I can’t believe I’m reading this, Scott, after having recently faced a big ol’ rejection to process…
Tim Plaehn
13

Tim, I read your Suzanne Sullivan post, all the way through it. Proves you’re a writer as it kept my interest!

Rejection is a strange thing. It can be debilitating. It can be motivating. It can also take a long time to see what it means in the long view of one’s life.

I was just thinking about it yesterday. Many years ago, I was living in Ventura, California. I was about 3 years into making a living as a musician and was at the time part of a quartet. We had a steady gig in Yosemite playing at various venues there. The guys had been talking with some other musicians in Santa Barbara about doing more of a rock band thing, a regular gig at a club in nearby Carpinteria. I joined in for a few rehearsals. Then I was informed they didn’t have room in the new band for me.

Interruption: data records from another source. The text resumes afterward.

/-- Settles O39: each clause is the rule above for its command. -/
theorem checkpointCommandsComplete : Obligations.CheckpointCommandsComplete := by
  intro s
  refine ⟨?_, ?_, ?_, ?_, ?_, ?_, ?_, ?_⟩
  · exact fun e => execCkptRun_starts
  · exact fun e st hres hrun hbuf hmedia hstore => execCkptStore_sets hmedia rfl hstore hbuf hres hrun
  · exact fun e t4 st hres hbuf hmedia hstore => execCkptScan_writes hmedia rfl hstore hbuf hres
  · exact fun e t4 st n hres hrun hbufs hmedia hstore => execCkptRestore_native hmedia rfl hstore hres hrun hbufs
  · exact fun e t4 st n hres hrun hbufs hmedia hstore => execCkptRestore_s7 hmedia rfl hstore hres hrun hbufs
  · exact fun e => execShapeSet_waits
  · exact fun e => execPoliceSet_waits
  · exact fun e => execRouteSet_sets

end Sys2Proof.Machine
end

section
/-! PROOFS about the Clalvaum fabric (chapter 10): how links come up, change and go down, and flits, frames, window accesses and shaping. -/

namespace Sys2Proof.Machine

/-- A command is a run, so what its function makes of the view is what it leaves. -/
theorem State.run_eq {s : State} {f : Ctx → Dev → Dev} {d : Dev} (h : f s.ctx s.view = d) : s.run f = .next (s.commit d) := by
  rw [State.run_next, h]

/-! ### Bring-up (R453 to R455) -/

/-- The port forgets its last bring-up, waits for the peer's INIT and sends its own with the nonce (R453); sequence numbers restart at 0
(log 39). -/
def Dev.sendInit (d : Dev) (port nonce : Nat) : Dev :=
  let d1 := d.setPort port fun P => { P with fecLock := true, keys := some (nonce, 0), txSeq := 0, rxExpect := 0, retry := [] }
  (d1.setPortState port 2).ctrlFlit port "INIT" ([d1.fabricAddr, 1, d1.ownLanes port] ++ rxBuffers ++
    [d1.fld (Reg.cvfCtl port) 28 2, d1.fld (Reg.cvfCtl port) 20 4, nonce])

/-- The port takes what an INIT says of the peer, with new keys on an encrypted link, and settles its width (R453, R454, R630). -/
def Dev.takeInit (x : Ctx) (d : Dev) (port : Nat) (init : InitFlit) : Dev :=
  let own := match (d.port port).keys with | some k => k.1 | none => 0
  let keys := if init.enc == 1 then some (d.portKeys x own init) else none
  let d1 := d.setPort port fun P =>
    { P with initDone := true, peerEnc := init.enc, peerMask := init.mask % 256, credits := init.credits.take 6, keys := keys,
             bringUps := P.bringUps + 1, txCount := 0, rxCount := 0, rxExpect := 1 }
  (d1.setReg (Reg.cvfPeer port) (init.kind % 256 * 2 ^ 24 + init.addr % 65536)).setWidth x port

section
variable {s : State} {port : Nat}

section
variable (hon : s.view.portOn port = true)
include hon

theorem execPortTrained_sendsInit {lanes : Nat} (nonce : Nat) (hstate : s.view.portState port = 1)
    (hlock : lanes &&& s.view.ownLanes port = s.view.ownLanes port) :
    execPortTrained port lanes nonce s = .next (s.commit (s.view.sendInit port nonce)) :=
  State.run_ite_not _ _ (by simp [hon, hstate, hlock])

/-- An INIT that the port accepts begins the first time exchange, where a width is left to run at. -/
theorem execInit_accepts {init : InitFlit} (hstate : s.view.portState port = 2) (hnew : (s.view.port port).initDone = false)
    (hok : s.view.initRefused port init = false) (hwidth : (s.view.takeInit s.ctx port init).portWidth port ≠ 0) :
    execInit port init s = .next (s.commit ((s.view.takeInit s.ctx port init).timeStart port)) := by
  have hwaits : ¬ (!s.view.portOn port || s.view.portState port != 2 || (s.view.port port).initDone) = true := by
    simp [hon, hstate, hnew]
  have hruns : ¬ ((s.view.takeInit s.ctx port init).portWidth port == 0) = true := by simpa using hwidth
  exact State.run_eq ((if_neg hwaits).trans ((if_neg (ne_true_of_eq_false hok)).trans (if_neg hruns)))

theorem execPortRetry_trains (hstate : s.view.portState port = 0) (hdue : (s.view.port port).retryAt.getD 0 ≤ s.view.now)
    (hop : s.view.operational = true) : execPortRetry port s = .next (s.commit (s.view.setPortState port 1)) :=
  State.run_ite _ _ (by simp only [hon, hstate, hdue, hop, beq_self_eq_true, decide_true, Bool.or_true, Bool.true_or, Bool.and_self])

/-! ### Time across a link (R482) -/

theorem execTimeFlit_asked (hinit : (s.view.port port).initDone = true) :
    execTimeFlit port none s = .next (s.commit (s.view.send (.cvfFlit port "TIME_ANSWER" [s.view.now, s.view.now]))) :=
  State.run_ite_not _ _ (by simp [hon, hinit])

end

/-- The offset of the peer and the delay of the link, from the sending time `t1` of an exchange and the times of its answer (R482). -/
def Dev.takeTimes (d : Dev) (port t1 t2 t3 : Nat) : Dev :=
  let peer : Int := (((t2 : Int) - t1) + ((t3 : Int) - d.now)) / 2
  let dly : Int := (((d.now : Int) - t1) - ((t3 : Int) - t2)) / 2
  let d1 := d.setPort port fun P =>
    { P with ofs := -peer, prevOfs := P.ofs, prevAt := P.exchangeAt, exchangeAt := d.now, linkDly := dly.toNat, timeT1 := none }
  d1.setFld (Reg.cvfTsync port) 0 16 (min dly.toNat 0xFFFF)

/-- A port in bring-up is up once its first time exchange is over. -/
def Dev.endBringUp (d : Dev) (port : Nat) : Dev :=
  if d.portState port == 2 then ((d.setPortState port 3).setFld (Reg.cvfCtl port) 30 1 0).settleReach else d

theorem execTimeFlit_answered {t1 : Nat} (t2 t3 : Nat) (hon : s.view.portOn port = true) (hinit : (s.view.port port).initDone = true)
    (hasked : (s.view.port port).timeT1 = some t1) :
    execTimeFlit port (some (t2, t3)) s = .next (s.commit ((s.view.takeTimes port t1 t2 t3).endBringUp port)) := by
  have hlinked : ¬ (!s.view.portOn port || !(s.view.port port).initDone) = true := by simp [hon, hinit]
  refine State.run_eq ((if_neg hlinked).trans ?_)
  simp only [hasked]
  rfl

theorem execTimeExchange_due (hup : s.view.portUp port = true) (hdue : (s.view.port port).timeAt + 1000000 ≤ s.view.now) :
    execTimeExchange port s = .next (s.commit (s.view.timeStart port)) :=
  State.run_ite _ _ (by simp only [hup, hdue, decide_true, Bool.and_self])

/-! ### Width changes (R463, R464) -/

/-- A sequenced flit with the peer's good lanes is taken (R457, R463). -/
def Dev.takeMask (d : Dev) (port mask : Nat) : Dev := (d.ctrlSeen port).setPort port fun P => { P with peerMask := mask % 256 }

/-- A lane is retired, counted and reported (R464). -/
def Dev.retireLane (d : Dev) (port lane : Nat) : Dev :=
  ((d.setPort port fun P => { P with retired := P.retired + 2 ^ lane }).bump (Reg.cvfLaneDrop port) 1).report (portSource port) 0x40 2 lane

/-- The port asks its peer for the width that its lanes allow (R463). -/
def Dev.askWidth (d : Dev) (port : Nat) : Dev :=
  let d1 := (d.setPortState port 4).ctrlFlit port "DEGRADE" [d.ownLanes port]
  d1.setPort port fun P => { P with change := some ⟨d1.now, d1.ownLanes port⟩ }

section
variable (hup : s.view.portUp port = true)
include hup

theorem execDegrade_up (mask : Nat) :
    execDegrade port mask s =
      (let d1 := s.view.takeMask port mask
       .next (s.commit ((d1.ctrlFlit port "DEGRADE_ACK" [d1.ownLanes port, (d1.port port).txSeq]).newWidth s.ctx port))) :=
  State.run_ite_not _ _ (by simp [hup])

theorem execDegradeAck_changing (mask seq : Nat) (hchange : (s.view.port port).change.isSome = true) :
    execDegradeAck port mask seq s = .next (s.commit ((s.view.takeMask port mask).newWidth s.ctx port)) :=
  State.run_ite_not _ _ (by simp [hup, Option.isNone_eq_false_iff.2 hchange])

theorem execWidthChangeTimeout_late {w : WidthChange} (hchange : (s.view.port port).change = some w) (hlate : w.since + 50000 ≤ s.view.now) :
    execWidthChangeTimeout port s = .next (s.commit (s.view.portDown s.ctx port 6)) :=
  State.run_ite _ _ (by simp only [hup, hchange, hlate, decide_true, Bool.and_self])

/-- A lane that lost lock or has too many uncorrectable codewords is retired, and the port asks for the width of the others. -/
theorem execLaneRetire_narrows {lane : Nat} {lockLost : Bool} (hlane : lane < 8) (hused : bit (s.view.ownLanes port) lane = true)
    (hbad : lockLost = true ∨ s.view.fld (Reg.cvfRetryCtl port) 16 8 ≤ s.view.laneUnc port lane)
    (hleft : (s.view.retireLane port lane).ownLanes port ≠ 0) :
    execLaneRetire port ⟨lane, lockLost⟩ s = .next (s.commit ((s.view.retireLane port lane).askWidth port)) := by
  have hretires : ¬ (!s.view.portUp port || decide (8 ≤ lane) || !bit (s.view.ownLanes port) lane ||
      !(lockLost || decide (s.view.fld (Reg.cvfRetryCtl port) 16 8 ≤ s.view.laneUnc port lane))) = true := by
    rcases hbad with h | h <;> simp [hup, hlane, hused, h]
  have hruns : ¬ ((s.view.retireLane port lane).ownLanes port == 0) = true := by simpa using hleft
  exact State.run_eq ((if_neg hretires).trans (if_neg hruns))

It was an economic decision: Why split the pay 5 ways instead of 4? What hurt most, of course, was the fact these guys were my friends. That’s a personal kind of rejection which stings.

Naturally I was bummed out. After living with that rejection for a few days, I was confronted with the question: What would I do now? The safest and most rational course of action: Go back into academics, get my doctorate like I’d planned to do. My year away from school to explore my creative interests as a musician had turned into three and what had it gotten me?

And yet…

After some long inner conversations, I realized I wasn’t ready to give up. The pull I felt toward the creative was still too strong. Returning to academics at that point would have felt like resigning myself to something ‘less than’.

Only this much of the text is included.